Wednesday, June 2, 2010

Integration, Accountable Care Organizations, Care Management and Minimizing Insurance Risk: Cost Center or Source of Revenue?

Are care management nurses a "revenue source" or a "cost center?" The Disease Management Care Blog says the answer depends on who you ask.

The issue is likely to repeatedly start coming up in C-Suites large and small when hospitals start tackling readmissions under bundled payments as well as from an expanding list of "hospital acquired conditions." The same will be true in other provider settings, such as integrated systems, patient centered medical homes (PCMHs) or Accountable Care Organizations (ACOs), when they begin to enter into various forms of risk contracting such as "gainsharing."

That's when their moment of truth will arrive. That's when they'll have to confront the cost of hiring additional non-physician FTEs to do the "heavy lifting" of care management.

Because care management is very "high touch" and requires health care professionals, it is notoriously expensive. Considerable time, effort and expertise is necessary for the repeated remote inbound/outbound as well as in-person contact, engagement, counseling, self-management and follow-up. What's more, it's done one person at a time. It should be available starting at 6 AM and go into the evening hours. Some of it can be automated ("robo-calls") or cheaply outsourced (like, to Lahore Pakistan) but if a health system really intends to keep a population made up of elderly Mrs. Smiths with chronic heart failure and a list of medications a mile long away from the emergency room, it's going to take bunches of dedicated nurses.

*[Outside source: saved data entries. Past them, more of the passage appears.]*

theorem State.sendCut_canon {q a1 a2 a3 a4 a5} {a0 : State} (h0 : Canon q a0) :
    Canon q (State.sendCut a0 a1 a2 a3 a4 a5) := by
  unfold State.sendCut
  try dsimp only
  repeat' with_reducible first
    | assumption | apply State.sendTwice_canon | dsimp only | split

theorem State.capCutNow_canon {q a1 a2 a3} {a0 : State} (h0 : Canon q a0) :
    Canon q (State.capCutNow a0 a1 a2 a3) := by
  unfold State.capCutNow
  try dsimp only
  repeat' with_reducible first
    | assumption | intro _ | apply State.modCap_canon | apply State.sendCut_canon | apply canon_ite
    | apply canon_foldl | dsimp only | split

theorem State.capVoid_canon {q a1 a2} {a0 : State} (h0 : Canon q a0) :
    Canon q (State.capVoid a0 a1 a2) := by
  unfold State.capVoid
  try dsimp only
  repeat' with_reducible first
    | assumption | intro _ | apply State.modCap_canon | apply State.sendCut_canon | apply State.capFault_canon
    | apply State.pendingChanged_canon | apply canon_ite | apply canon_foldl | dsimp only | split

theorem State.setLeader_canon {q a1 a2} {a0 : State} (h0 : Canon q a0) :
    Canon q (State.setLeader a0 a1 a2) := by
  unfold State.setLeader
  try dsimp only
  repeat' with_reducible first
    | assumption | apply canon_put | intro _ | dsimp only | split

theorem State.capGroupClosed_canon {q a1 a2 a3} {a0 : State} (h0 : Canon q a0) :
    Canon q (State.capGroupClosed a0 a1 a2 a3) := by
  unfold State.capGroupClosed
  try dsimp only
  repeat' with_reducible first
    | assumption | apply State.modCap_canon | apply State.urgent_canon | intro _ | apply canon_ite | dsimp only
    | split

theorem State.capTakePlan_canon {q a1 a2 a3 a4 a5} {a0 : State} (h0 : Canon q a0) :
    Canon q (State.capTakePlan a0 a1 a2 a3 a4 a5) := by
  unfold State.capTakePlan
  try dsimp only
  repeat' with_reducible first
    | assumption | apply State.capVoid_canon | apply State.modCap_canon | intro _ | apply canon_ite | dsimp only
    | split

theorem State.applyPlan_canon {q a1 a2 a3 a4 a5 a6 a7} {a0 : State} (h0 : Canon q a0) :
    Canon q (State.applyPlan a0 a1 a2 a3 a4 a5 a6 a7) := by
  unfold State.applyPlan
  try dsimp only
  repeat' with_reducible first
    | assumption | intro _ | apply State.capTakePlan_canon | apply State.capGroupClosed_canon | apply canon_foldl
    | dsimp only | split

theorem State.sendPlan_canon {q a1 a2 a3 a4 a5} {a0 : State} (h0 : Canon q a0) :
    Canon q (State.sendPlan a0 a1 a2 a3 a4 a5) := by
  unfold State.sendPlan
  try dsimp only
  repeat' with_reducible first
    | assumption | apply State.applyPlan_canon | apply State.sendTwice_canon | intro _ | dsimp only | split

theorem State.leaderCount_canon {q a1} {a0 : State} (h0 : Canon q a0) :
    Canon q (State.leaderCount a0 a1) := by
  unfold State.leaderCount
  try dsimp only
  repeat' with_reducible first
    | assumption | apply State.setLeader_canon | apply State.sendPlan_canon | apply canon_ite | dsimp only | split

theorem State.leaderReport_canon {q a1 a2 a3} {a0 : State} (h0 : Canon q a0) :
    Canon q (State.leaderReport a0 a1 a2 a3) := by
  unfold State.leaderReport
  try dsimp only
  repeat' with_reducible first
    | assumption | apply State.setLeader_canon | apply State.sendPlan_canon | apply State.urgent_canon
    | apply State.leaderCount_canon | apply canon_ite | dsimp only | split

theorem State.leaderPlan_canon {q a1 a2 a3} {a0 : State} (h0 : Canon q a0) :
    Canon q (State.leaderPlan a0 a1 a2 a3) := by
  unfold State.leaderPlan
  try dsimp only
  repeat' with_reducible first
    | assumption | apply State.sendPlan_canon | apply State.setLeader_canon | apply State.urgent_canon
    | apply canon_ite | dsimp only | split

theorem State.capReportOut_canon {q a1 a2} {a0 : State} (h0 : Canon q a0) :
    Canon q (State.capReportOut a0 a1 a2) := by
  unfold State.capReportOut
  try dsimp only
  repeat' with_reducible first
    | assumption | apply State.modCap_canon | apply State.leaderReport_canon | apply State.sendPkt_canon
    | apply State.urgent_canon | intro _ | apply canon_ite | dsimp only | split

theorem State.capTryClose_canon {q a1} {a0 : State} (h0 : Canon q a0) :
    Canon q (State.capTryClose a0 a1) := by
  unfold State.capTryClose
  try dsimp only
  repeat' with_reducible first
    | assumption | apply State.modCap_canon | intro _ | apply State.capReportOut_canon | apply canon_ite | dsimp only
    | split

theorem State.capSealOut_canon {q a1 a2} {a0 : State} (h0 : Canon q a0) :
    Canon q (State.capSealOut a0 a1 a2) := by
  unfold State.capSealOut
  try dsimp only
  repeat' with_reducible first
    | assumption | intro _ | apply State.modCap_canon | apply State.sendRequest_canon | apply canon_foldl | dsimp only
    | split

theorem State.capStepEnd_canon {q a1 a2 a3 a4} {a0 : State} (h0 : Canon q a0) :
    Canon q (State.capStepEnd a0 a1 a2 a3 a4) := by
  unfold State.capStepEnd
  try dsimp only
  repeat' with_reducible first
    | assumption | apply State.modCap_canon | apply State.capSealOut_canon | apply State.capCutNow_canon
    | apply State.capReportOut_canon | apply State.leaderPlan_canon | intro _ | apply canon_ite | dsimp only | split

theorem State.fillRequest_canon {q a1 a2 a3 a4} {a0 : State} (h0 : Canon q a0) :
    Canon q (State.fillRequest a0 a1 a2 a3 a4) := by
  unfold State.fillRequest
  try dsimp only
  repeat' with_reducible first
    | assumption | apply State.sendRequest_canon | intro _ | dsimp only | split

theorem State.fillGoOn_canon {q a1 a2 a3} {a0 : State} (h0 : Canon q a0) :
    Canon q (State.fillGoOn a0 a1 a2 a3) := by
  unfold State.fillGoOn
  try dsimp only
  repeat' with_reducible first
    | assumption | apply State.fillRequest_canon | apply State.modCap_canon | apply State.opEnd_canon
    | apply State.capFault_canon | intro _ | apply canon_ite | dsimp only | split

theorem State.fillLost_canon {q a1} {a0 : State} (h0 : Canon q a0) :
    Canon q (State.fillLost a0 a1) := by
  unfold State.fillLost
  try dsimp only
  repeat' with_reducible first
    | assumption | apply State.fillGoOn_canon | apply State.capFault_canon | intro _ | dsimp only | split

theorem State.fillDone_canon {q a1 a2} {a0 : State} (h0 : Canon q a0) :
    Canon q (State.fillDone a0 a1 a2) := by
  unfold State.fillDone
  try dsimp only
  repeat' with_reducible first
    | assumption | apply State.modCap_canon | apply State.drew_canon | apply State.opEnd_canon
    | apply State.pendingChanged_canon | intro _ | apply canon_ite | dsimp only | split

theorem State.buddyLost_canon {q a1 a2} {a0 : State} (h0 : Canon q a0) :
    Canon q (State.buddyLost a0 a1 a2) := by
  unfold State.buddyLost
  try dsimp only
  repeat' with_reducible first
    | assumption | apply State.modCap_canon | apply State.capTryClose_canon | apply State.capFault_canon
    | apply State.capSeek_canon | apply State.urgent_canon | apply State.pendingChanged_canon | intro _
    | apply canon_ite | dsimp only | split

That sure sounds like a cost center. Unfortunately, that's also how it's likely to be viewed by any provider organization taking on a bigger piece of the insurance premium, assuming risk in their contracts and trying to reduce utilization. The DMCB has witnessed some provider organizations struggle with this, and it hasn't been pretty. Their administrative attitude can be summed up in this telling physician-centric reply by AMA President Dr. Rohack on the topic of ACOs. That kind of conceit usually leads to shortcuts, like adding additional job duties the closest available non-physician. Examples include assigning already overworked hospital discharge coordinators the duties of outpatient care coordination, or giving the last remaining office nurse a list of patients and telling him or her to "start calling 'em." And, even if additional nurses are recruited, the DMCB has seen physician-led organizations use carefully crafted job descriptions on part-timers as cleverly contrived "human resource mirrors." They give the unsuspecting viewer the impression that there are really two nurses for every one that is hired.

The DMCB has been involved in the risk contracting arrangements between health insurers and provider organizations. When it's seen this behavior, its advice to both parties has been to run away. They are destined to fail.

Are care management nurses a cost center? The DMCB recommends that readers don't ask anyone from the AMA.

In a follow-up post, the DMCB will speculate on why managed care organizations have a far more sophisticated approach to using care management to mitigate risk.


Chris Langston said...

Interesting post. From a societal perspective all health care workers (MDs, RNs, hospital CEOs, managed care execs) are "costs." We pay them because we have some belief that their work will yield desired benefits.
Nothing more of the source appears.